→ PROBLEM TO SOLVE
Write each line word for word, from the line that contains "omega : 0x69000000" through the last line of the material below.

→ DATASET ENTRIES
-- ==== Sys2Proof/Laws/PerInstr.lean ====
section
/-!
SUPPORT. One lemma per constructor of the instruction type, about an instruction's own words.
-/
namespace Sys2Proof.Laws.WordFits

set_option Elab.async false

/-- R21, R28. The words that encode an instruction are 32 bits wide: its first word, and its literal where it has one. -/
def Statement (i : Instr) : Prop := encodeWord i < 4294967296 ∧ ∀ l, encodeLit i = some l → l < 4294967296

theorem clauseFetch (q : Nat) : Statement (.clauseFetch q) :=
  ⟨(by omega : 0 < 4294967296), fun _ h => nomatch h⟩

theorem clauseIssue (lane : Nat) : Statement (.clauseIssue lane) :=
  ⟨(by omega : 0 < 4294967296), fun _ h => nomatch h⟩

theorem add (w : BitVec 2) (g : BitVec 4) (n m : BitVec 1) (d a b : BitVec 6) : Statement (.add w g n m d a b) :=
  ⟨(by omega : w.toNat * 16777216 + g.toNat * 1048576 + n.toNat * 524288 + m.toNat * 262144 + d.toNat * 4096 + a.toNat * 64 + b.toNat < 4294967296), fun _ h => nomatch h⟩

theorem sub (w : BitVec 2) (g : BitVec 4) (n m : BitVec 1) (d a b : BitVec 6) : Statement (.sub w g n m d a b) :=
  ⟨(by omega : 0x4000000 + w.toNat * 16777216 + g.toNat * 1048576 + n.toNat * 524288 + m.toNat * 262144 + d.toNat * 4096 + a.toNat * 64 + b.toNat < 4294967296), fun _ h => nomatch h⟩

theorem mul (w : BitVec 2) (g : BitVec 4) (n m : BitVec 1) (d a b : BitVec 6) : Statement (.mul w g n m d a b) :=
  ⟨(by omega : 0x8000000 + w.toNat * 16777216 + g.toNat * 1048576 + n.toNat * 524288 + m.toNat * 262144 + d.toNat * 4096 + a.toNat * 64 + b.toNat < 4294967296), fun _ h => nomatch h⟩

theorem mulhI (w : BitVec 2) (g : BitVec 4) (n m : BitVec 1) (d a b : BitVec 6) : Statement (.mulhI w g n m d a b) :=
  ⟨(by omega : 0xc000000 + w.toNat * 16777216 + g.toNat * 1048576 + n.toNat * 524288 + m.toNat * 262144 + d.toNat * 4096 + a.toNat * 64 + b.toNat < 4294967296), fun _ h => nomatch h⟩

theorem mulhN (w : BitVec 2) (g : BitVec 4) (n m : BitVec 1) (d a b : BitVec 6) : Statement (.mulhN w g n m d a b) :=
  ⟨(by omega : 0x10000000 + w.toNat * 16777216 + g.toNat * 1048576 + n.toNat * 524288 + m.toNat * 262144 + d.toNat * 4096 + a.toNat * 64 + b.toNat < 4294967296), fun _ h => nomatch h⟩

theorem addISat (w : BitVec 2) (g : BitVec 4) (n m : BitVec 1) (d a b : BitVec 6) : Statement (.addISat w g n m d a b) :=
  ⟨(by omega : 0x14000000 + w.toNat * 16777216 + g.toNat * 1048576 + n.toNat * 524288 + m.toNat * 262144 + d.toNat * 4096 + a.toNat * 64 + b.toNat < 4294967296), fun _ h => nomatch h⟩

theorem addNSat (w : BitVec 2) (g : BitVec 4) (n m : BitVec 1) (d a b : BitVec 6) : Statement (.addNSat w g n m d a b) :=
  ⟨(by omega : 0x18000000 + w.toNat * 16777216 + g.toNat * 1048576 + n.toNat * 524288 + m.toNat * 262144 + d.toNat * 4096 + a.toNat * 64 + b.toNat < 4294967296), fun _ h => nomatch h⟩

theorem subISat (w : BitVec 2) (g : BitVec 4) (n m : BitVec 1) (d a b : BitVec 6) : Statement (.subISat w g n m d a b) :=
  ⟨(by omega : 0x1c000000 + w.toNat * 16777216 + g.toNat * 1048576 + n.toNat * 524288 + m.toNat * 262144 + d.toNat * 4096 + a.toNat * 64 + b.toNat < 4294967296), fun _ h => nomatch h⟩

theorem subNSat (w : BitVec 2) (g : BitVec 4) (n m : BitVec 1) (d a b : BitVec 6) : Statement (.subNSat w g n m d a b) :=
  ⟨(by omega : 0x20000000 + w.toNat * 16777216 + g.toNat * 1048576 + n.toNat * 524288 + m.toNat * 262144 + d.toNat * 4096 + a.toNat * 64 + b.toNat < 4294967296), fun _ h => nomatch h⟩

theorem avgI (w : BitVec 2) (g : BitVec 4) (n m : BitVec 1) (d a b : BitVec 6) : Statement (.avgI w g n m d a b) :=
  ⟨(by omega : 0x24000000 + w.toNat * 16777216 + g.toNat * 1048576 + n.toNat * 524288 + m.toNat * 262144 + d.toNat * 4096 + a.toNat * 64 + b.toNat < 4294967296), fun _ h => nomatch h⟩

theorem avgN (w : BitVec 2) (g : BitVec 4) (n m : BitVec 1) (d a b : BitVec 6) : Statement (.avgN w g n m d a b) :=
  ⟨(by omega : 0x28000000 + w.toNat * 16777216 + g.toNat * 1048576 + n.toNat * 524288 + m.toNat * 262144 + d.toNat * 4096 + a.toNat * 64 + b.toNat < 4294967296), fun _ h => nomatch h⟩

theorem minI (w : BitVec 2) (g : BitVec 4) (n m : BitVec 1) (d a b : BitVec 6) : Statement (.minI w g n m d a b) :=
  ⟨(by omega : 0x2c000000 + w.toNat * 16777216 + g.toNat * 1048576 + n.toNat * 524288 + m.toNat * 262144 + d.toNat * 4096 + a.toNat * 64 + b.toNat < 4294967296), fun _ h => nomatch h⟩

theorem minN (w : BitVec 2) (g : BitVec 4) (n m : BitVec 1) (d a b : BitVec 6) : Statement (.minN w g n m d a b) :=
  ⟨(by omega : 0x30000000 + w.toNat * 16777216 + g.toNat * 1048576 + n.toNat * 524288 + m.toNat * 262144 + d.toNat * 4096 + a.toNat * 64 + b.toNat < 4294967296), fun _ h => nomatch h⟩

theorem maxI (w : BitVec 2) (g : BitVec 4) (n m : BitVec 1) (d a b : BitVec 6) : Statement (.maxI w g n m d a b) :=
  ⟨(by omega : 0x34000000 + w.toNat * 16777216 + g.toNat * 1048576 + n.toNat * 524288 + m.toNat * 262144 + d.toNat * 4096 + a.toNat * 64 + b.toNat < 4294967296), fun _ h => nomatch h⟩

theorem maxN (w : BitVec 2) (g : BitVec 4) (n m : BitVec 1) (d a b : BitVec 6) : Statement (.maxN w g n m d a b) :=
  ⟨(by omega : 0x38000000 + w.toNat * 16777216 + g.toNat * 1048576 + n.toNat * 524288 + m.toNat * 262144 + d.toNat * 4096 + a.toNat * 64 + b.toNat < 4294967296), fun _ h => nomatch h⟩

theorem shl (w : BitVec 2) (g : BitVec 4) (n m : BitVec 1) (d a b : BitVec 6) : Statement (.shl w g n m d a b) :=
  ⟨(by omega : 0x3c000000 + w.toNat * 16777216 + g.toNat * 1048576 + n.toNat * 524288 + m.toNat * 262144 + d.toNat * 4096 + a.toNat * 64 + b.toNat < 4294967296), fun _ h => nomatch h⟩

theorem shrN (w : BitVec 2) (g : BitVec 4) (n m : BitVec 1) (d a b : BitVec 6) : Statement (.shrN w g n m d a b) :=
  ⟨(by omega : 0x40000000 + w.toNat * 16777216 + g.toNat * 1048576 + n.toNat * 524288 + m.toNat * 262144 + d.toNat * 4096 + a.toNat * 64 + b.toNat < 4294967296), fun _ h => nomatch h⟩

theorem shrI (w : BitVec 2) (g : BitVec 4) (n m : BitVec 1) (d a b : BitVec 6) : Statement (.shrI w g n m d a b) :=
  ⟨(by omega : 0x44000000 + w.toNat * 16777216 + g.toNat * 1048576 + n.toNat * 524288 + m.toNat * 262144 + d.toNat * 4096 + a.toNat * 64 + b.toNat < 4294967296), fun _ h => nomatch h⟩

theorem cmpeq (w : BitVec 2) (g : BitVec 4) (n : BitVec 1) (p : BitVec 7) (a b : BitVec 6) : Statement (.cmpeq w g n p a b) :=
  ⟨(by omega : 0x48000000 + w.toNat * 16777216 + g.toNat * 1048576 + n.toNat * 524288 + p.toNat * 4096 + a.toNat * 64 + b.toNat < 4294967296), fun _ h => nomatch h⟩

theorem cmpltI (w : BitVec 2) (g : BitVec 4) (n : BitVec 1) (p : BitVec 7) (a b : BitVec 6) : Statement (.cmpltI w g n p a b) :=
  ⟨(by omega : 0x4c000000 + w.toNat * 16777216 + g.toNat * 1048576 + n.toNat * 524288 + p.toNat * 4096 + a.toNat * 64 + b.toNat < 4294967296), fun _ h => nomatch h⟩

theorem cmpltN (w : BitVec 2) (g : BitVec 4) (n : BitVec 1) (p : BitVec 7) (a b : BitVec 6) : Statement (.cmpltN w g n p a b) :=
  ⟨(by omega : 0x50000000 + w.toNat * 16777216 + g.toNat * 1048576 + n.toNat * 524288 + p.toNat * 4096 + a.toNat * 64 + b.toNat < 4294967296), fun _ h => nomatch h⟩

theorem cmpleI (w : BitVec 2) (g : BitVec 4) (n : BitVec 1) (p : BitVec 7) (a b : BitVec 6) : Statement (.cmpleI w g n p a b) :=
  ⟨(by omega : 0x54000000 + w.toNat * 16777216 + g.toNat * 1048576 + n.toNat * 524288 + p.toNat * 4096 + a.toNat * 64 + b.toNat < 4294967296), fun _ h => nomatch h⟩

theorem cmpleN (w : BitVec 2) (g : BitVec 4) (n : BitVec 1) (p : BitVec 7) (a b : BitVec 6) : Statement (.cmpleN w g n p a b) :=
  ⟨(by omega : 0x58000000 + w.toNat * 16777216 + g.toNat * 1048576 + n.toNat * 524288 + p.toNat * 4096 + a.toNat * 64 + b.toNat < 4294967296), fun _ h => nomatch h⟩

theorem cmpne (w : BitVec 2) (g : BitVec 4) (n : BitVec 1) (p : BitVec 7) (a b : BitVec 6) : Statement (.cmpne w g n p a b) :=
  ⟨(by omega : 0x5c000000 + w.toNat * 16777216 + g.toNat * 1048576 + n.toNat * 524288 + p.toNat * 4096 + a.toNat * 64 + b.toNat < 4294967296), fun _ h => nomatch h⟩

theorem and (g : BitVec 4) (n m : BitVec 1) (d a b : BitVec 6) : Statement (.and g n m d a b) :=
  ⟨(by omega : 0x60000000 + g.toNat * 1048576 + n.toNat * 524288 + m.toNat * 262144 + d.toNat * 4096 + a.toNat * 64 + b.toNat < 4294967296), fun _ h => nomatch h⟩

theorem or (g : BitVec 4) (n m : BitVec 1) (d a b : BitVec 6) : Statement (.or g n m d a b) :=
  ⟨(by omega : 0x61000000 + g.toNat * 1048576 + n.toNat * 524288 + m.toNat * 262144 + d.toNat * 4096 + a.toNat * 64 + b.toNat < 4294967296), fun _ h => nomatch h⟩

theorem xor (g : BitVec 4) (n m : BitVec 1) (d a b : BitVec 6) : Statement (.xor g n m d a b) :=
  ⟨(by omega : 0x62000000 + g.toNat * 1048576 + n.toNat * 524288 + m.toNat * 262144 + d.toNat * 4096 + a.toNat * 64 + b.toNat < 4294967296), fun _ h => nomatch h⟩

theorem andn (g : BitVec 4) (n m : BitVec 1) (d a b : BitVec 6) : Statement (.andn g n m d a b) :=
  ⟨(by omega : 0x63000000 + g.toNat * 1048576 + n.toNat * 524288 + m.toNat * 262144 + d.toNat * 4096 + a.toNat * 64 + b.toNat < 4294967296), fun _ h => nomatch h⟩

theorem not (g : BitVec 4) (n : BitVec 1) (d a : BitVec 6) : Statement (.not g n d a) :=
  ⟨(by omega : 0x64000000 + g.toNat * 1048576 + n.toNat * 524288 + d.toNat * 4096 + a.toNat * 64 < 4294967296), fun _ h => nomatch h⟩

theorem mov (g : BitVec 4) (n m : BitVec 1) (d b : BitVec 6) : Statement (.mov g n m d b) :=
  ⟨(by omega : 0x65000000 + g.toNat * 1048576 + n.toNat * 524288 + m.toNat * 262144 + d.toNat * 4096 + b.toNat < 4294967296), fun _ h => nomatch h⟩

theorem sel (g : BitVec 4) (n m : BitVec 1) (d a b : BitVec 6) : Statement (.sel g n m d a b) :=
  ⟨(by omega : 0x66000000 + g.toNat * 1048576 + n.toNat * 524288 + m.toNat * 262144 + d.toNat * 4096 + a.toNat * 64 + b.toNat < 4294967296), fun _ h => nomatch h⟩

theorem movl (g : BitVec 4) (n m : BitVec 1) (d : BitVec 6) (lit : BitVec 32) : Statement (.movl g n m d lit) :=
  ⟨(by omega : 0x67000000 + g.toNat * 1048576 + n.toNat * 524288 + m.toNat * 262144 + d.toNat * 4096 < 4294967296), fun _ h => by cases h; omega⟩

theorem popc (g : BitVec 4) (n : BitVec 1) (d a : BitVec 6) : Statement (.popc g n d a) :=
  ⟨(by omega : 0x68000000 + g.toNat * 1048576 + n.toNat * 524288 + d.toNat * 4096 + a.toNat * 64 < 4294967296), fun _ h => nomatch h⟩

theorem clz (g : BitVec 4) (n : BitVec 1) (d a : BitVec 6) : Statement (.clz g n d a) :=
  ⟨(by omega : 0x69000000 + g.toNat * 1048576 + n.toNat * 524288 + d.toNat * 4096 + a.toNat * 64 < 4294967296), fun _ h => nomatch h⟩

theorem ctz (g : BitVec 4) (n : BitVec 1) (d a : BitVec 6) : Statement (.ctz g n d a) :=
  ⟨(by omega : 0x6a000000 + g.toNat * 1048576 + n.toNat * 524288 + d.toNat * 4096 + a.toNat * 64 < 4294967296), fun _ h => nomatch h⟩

→ RESPONSE
  ⟨(by omega : 0x69000000 + g.toNat * 1048576 + n.toNat * 524288 + d.toNat * 4096 + a.toNat * 64 < 4294967296), fun _ h => nomatch h⟩

theorem ctz (g : BitVec 4) (n : BitVec 1) (d a : BitVec 6) : Statement (.ctz g n d a) :=
  ⟨(by omega : 0x6a000000 + g.toNat * 1048576 + n.toNat * 524288 + d.toNat * 4096 + a.toNat * 64 < 4294967296), fun _ h => nomatch h⟩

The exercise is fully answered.